::: Input data

-- ==== Sys2Proof/Machine/LoadStore.lean ====
section
/-! DEFINITION. The load and store engines: strided, gathered and transposed accesses, masks and accumulators (R162 to R168). -/

namespace Sys2Proof.Machine

/-- The place of a fault in the order in which R163 lists its checks; elsewhere the lowest code decides (R383). -/
def Code.rank (c : Code) : Nat := if c = Code.timedGlobal then 13 else 2 * c.toNat

/-- The fault of an access that R163 puts first. -/
def worst : List (Option Code) → Option Code
  | [] => none
  | none :: r => worst r
  | some c :: r =>
    match worst r with
    | some d => some (if c.rank ≤ d.rank then c else d)
    | none => some c

/-- The checks of one access of n bytes at va, with its alignment: of the addresses of its lanes first, then of its place (R88, R111,
R163). -/
def State.pieceCheck (s : State) (kind : Kind) (align : Nat) (a : Nat × Nat) : Option Code :=
  if 2 ^ 57 ≤ a.1 ∨ 2 ^ 57 + Nat.max 4 align ≤ a.1 + a.2 then some Code.addrRange
  else if a.1 % align ≠ 0 then some Code.misalign
  else if 2 ^ 57 < a.1 + a.2 then some Code.addrRange
  else if s.here.sys.timed && !decide (taskWindow ≤ a.1 ∧ a.1 + a.2 ≤ taskWindow + windowSize) then some Code.timedGlobal
  else
    match s.check a.1 a.2 kind with
    | .ok _ => none
    | .error c => some c

/-- The scratchpad keys of the part of a byte range that lies in the windows of a core. -/
def spadPart (c : Nat) (k : Core) (p : Int × Int) : List (Nat × Nat) :=
  let cut (base size key : Nat) : List (Nat × Nat) :=
    let lo := max p.1 (base : Int)
    let hi := min p.2 ((base + size : Nat) : Int)
    if lo < hi then [(key + (lo - (base : Int)).toNat, key + (hi - (base : Int)).toNat)] else []
  cut taskWindow (k.tcb.pages * 65536) (clusterOf c * windowSize + k.winBase) ++
    cut clusterWindow windowSize (clusterOf c * windowSize)

/-- The scratchpad bytes of accesses. -/
def State.spadRanges (s : State) (l : List (Nat × Nat)) : List (Nat × Nat) :=
  l.flatMap fun a => spadPart s.cur.core s.here ((a.1 : Int), ((a.1 + a.2 : Nat) : Int))

/-- The checks of a load-engine or store-engine word over all its accesses, the overlap checker last (R163, R272). -/
def State.accessCheck (s : State) (e : Eng) (kind : Kind) (align : Nat) (l : List (Nat × Nat)) : Option Code :=
  match worst (l.map (s.pieceCheck kind align)) with
  | some c => some c
  | none => if s.conflicts e (s.spadRanges l) (decide (kind = .write)) then some Code.overlap else none

/-- Goes on where no check of the accesses fails. -/
def afterChecks (s : State) (e : Eng) (kind : Kind) (align : Nat) (l : List (Nat × Nat)) (k : Res) : Res :=
  match s.accessCheck e kind align l with
  | some c => s.trap e c
  | none => k

/-- The runs of active lanes of row i, as (first lane in the row, lanes). -/
def runsOf (lanes : Mask) (i : Nat) : List (Nat × Nat) :=
  let step (acc : List (Nat × Nat)) (j : Nat) : List (Nat × Nat) :=
    if bit lanes (32 * i + j) then
      match acc with
      | (a, n) :: r => if a + n = j then (a, n + 1) :: r else (j, 1) :: acc
      | [] => [(j, 1)]
    else acc
  ((List.range 32).foldl step []).reverse

/-- The accesses of a strided word: the register's byte offset, the address and the bytes of each run of active lanes. -/
def stridedRuns (rows : List Nat) (lanes : Mask) : List (Nat × Nat × Nat) :=
  (List.range 8).flatMap fun i => (runsOf lanes i).map fun r => (128 * i + 4 * r.1, (rows.getD i 0 + 4 * r.1) % 2 ^ 64, 4 * r.2)

/-- The accesses of runs. -/
def accessesOf (l : List (Nat × Nat × Nat)) : List (Nat × Nat) := l.map fun r => (r.2.1, r.2.2)

/-- The bytes that runs of a register store, by address. -/
def runBytes (x : Nat) (l : List (Nat × Nat × Nat)) : List (Nat × List Byte) :=
  l.map fun r => (r.2.1, toBytes r.2.2 (x >>> (8 * r.1)))

/-- The bits of a register in the active lanes (R71). -/
def laneMask (lanes : Mask) : Nat := State.spread 256 lanes.toNat

/-- Alignment of the rows that active lanes reach (R163). -/
def rowsAligned (rows : List Nat) (lanes : Mask) (w : Nat) : Bool :=
  (List.range 8).all fun i => (runsOf lanes i).isEmpty || decide (rows.getD i 0 % w = 0)

/-- Loads a register from eight rows (R164). -/
def execVld (o : Strided) (s : State) : Res :=
  let lanes := s.pred .ld o.pm
  let rows := rowAddrs (s.rdS .ld o.sa) (s.rdS .ld o.sb) o.off
  let runs := stridedRuns rows lanes
  let al := if rowsAligned rows lanes (Fmt.width o.ty) then 1 else 0
  afterChecks s .ld .read al (accessesOf runs) (s.loadInto .ld (.v o.vd.toNat) (laneMask lanes) runs)

/-- Stores a register to eight rows, in row order (R164). -/
def execVst (o : Strided) (s : State) : Res :=
  let lanes := s.pred .st o.pm
  let rows := rowAddrs (s.rdS .st o.sa) (s.rdS .st o.sb) o.off
  let runs := stridedRuns rows lanes
  let al := if rowsAligned rows lanes (Fmt.width o.ty) then 1 else 0
  afterChecks s .st .write al (accessesOf runs)
    (s.storeAll .st o.nt (runBytes (s.rdV .st o.vd).toNat runs))

/-- Every element of a register = one element of memory (R164). -/
def execVldb (o : Strided) (s : State) : Res :=
  let lanes := s.pred .ld o.pm
  let w := Fmt.width o.ty
  let A := addr (s.rdS .ld o.sa) (128 * o.off.toInt)
  if lanes = 0 then s.done .ld
  else
    afterChecks s .ld .read w [(A, w)]
      (let (bs, s) := s.load A w
       (s.wrV .ld o.vd.toNat lanes (packElems o.ty.bits (List.replicate (8192 / o.ty.bits) (ofBytes bs)))).done .ld)

/-- A prefetch hint, which the device may drop (R112, R164). -/
def execVlpf (_o : Strided) (s : State) : Res := s.done .ld

/-- The active lanes of an indexed word: the lane and its address (R165). -/
def indexedAddrs (base : Word) (ix : VReg) (lanes : Mask) (w : Nat) : List (Nat × Nat) :=
  ((List.range 256).filter fun L => bit lanes L).map fun L => (L, addr base (signedOf 32 (laneBits ix L) * (w : Int)))

/-- Gathers one element for each active lane (R165). -/
def execVldg (o : Indexed) (s : State) : Res :=
  let lanes := s.pred .ld o.pm
  let w := Fmt.width o.ty
  let ads := indexedAddrs (s.rdS .ld o.sa) (s.rdV .ld o.va) lanes w
  afterChecks s .ld .read w (ads.map fun a => (a.2, w))
    (s.loadInto .ld (.v o.vd.toNat) (laneMask lanes) (ads.map fun a => (4 * a.1, a.2, w)))

/-- Scatters one element for each active lane, in ascending order (R165). -/
def execVsc (o : Indexed) (s : State) : Res :=
  let lanes := s.pred .st o.pm
  let w := Fmt.width o.ty
  let ads := indexedAddrs (s.rdS .st o.sa) (s.rdV .st o.va) lanes w
  afterChecks s .st .write w (ads.map fun a => (a.2, w))
    (s.storeAll .st o.nt (runBytes (s.rdV .st o.vd).toNat (ads.map fun a => (4 * a.1, a.2, w))))

/-- Loads the transpose of 128/w rows of eight elements (R167). A source row is read where an active lane needs it. -/
def execVldt (o : Strided) (s : State) : Res :=
  let lanes := s.pred .ld o.pm
  let w := Nat.max 1 (Fmt.width o.ty)
  let W := 128 / w
  let A := addr (s.rdS .ld o.sa) (128 * o.off.toInt)
  let sb := s.rdS .ld o.sb
  -- element (i, j) of vd comes from byte i x w of source row j
  let srcs := (List.range W).flatMap fun j => ((List.range 8).filter fun i => bit lanes ((128 * i + j * w) / 4)).map fun i =>
    (128 * i + j * w, addr (BitVec.ofNat 64 A) (j * sb.toInt + (i * w : Nat)), w)
  let rowsOk := (List.range W).all fun j =>
    !(srcs.any fun r => decide (r.1 % 128 = j * w)) || decide (addr (BitVec.ofNat 64 A) (j * sb.toInt) % w = 0)
  afterChecks s .ld .read (if rowsOk then 1 else 0) (accessesOf srcs)
    (s.loadInto .ld (.v o.vd.toNat) (laneMask lanes) srcs)

/-- Loads a mask (R168). -/
def execVldm (md : MaskNo) (sa : SReg) (imm : BitVec 34) (s : State) : Res :=
  let va := addr (s.rdS .ld sa) imm.toInt
  afterChecks s .ld .read 32 [(va, 32)] (s.loadInto .ld (.m md.toNat) (ones 256) [(0, va, 32)])

/-- Stores a mask (R168). -/
def execVsm (ms : MaskNo) (sa : SReg) (imm : BitVec 34) (s : State) : Res :=
  let va := addr (s.rdS .st sa) imm.toInt
  afterChecks s .st .write 32 [(va, 32)]
    (s.storeAll .st false [(va, toBytes 32 (s.rdM .st ms).toNat)])

/-- The row accesses of an accumulator: byte offset in the tile, address, bytes. -/
def tileRuns (sa sb : Word) : List (Nat × Nat × Nat) :=
  (List.range 32).zipWith (fun i a => (512 * i, a, 512)) (tileAddrs sa sb 32)

/-- Loads an accumulator (R168). -/
def execVlda (acc : AccNo) (sa sb : SReg) (s : State) : Res :=
  let b := s.rdS .ld sb
  let runs := tileRuns (s.rdS .ld sa) b
  afterChecks s .ld .read (if b.toNat % 4 = 0 then 4 else 0) (accessesOf runs)
    (s.loadInto .ld (.acc acc.toNat) (ones 131072) runs)

/-- Stores an accumulator (R168). -/
def execVsa (acc : AccNo) (sa sb : SReg) (nt : Bool) (s : State) : Res :=
  let b := s.rdS .st sb
  let runs := tileRuns (s.rdS .st sa) b
  afterChecks s .st .write (if b.toNat % 4 = 0 then 4 else 0) (accessesOf runs)
    (s.storeAll .st nt (runBytes (s.rdAcc .st acc.toNat).toNat runs))

end Sys2Proof.Machine
end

::::::

● Instructions to follow
Each line in the listing above from the one containing "match worst r with" through the one containing "else if 2 ^" should be repeated exactly, and no other line.

● Response box
    match worst r with
    | some d => some (if c.rank ≤ d.rank then c else d)
    | none => some c

/-- The checks of one access of n bytes at va, with its alignment: of the addresses of its lanes first, then of its place (R88, R111,
R163). -/
def State.pieceCheck (s : State) (kind : Kind) (align : Nat) (a : Nat × Nat) : Option Code :=
  if 2 ^ 57 ≤ a.1 ∨ 2 ^ 57 + Nat.max 4 align ≤ a.1 + a.2 then some Code.addrRange
  else if a.1 % align ≠ 0 then some Code.misalign
  else if 2 ^ 57 < a.1 + a.2 then some Code.addrRange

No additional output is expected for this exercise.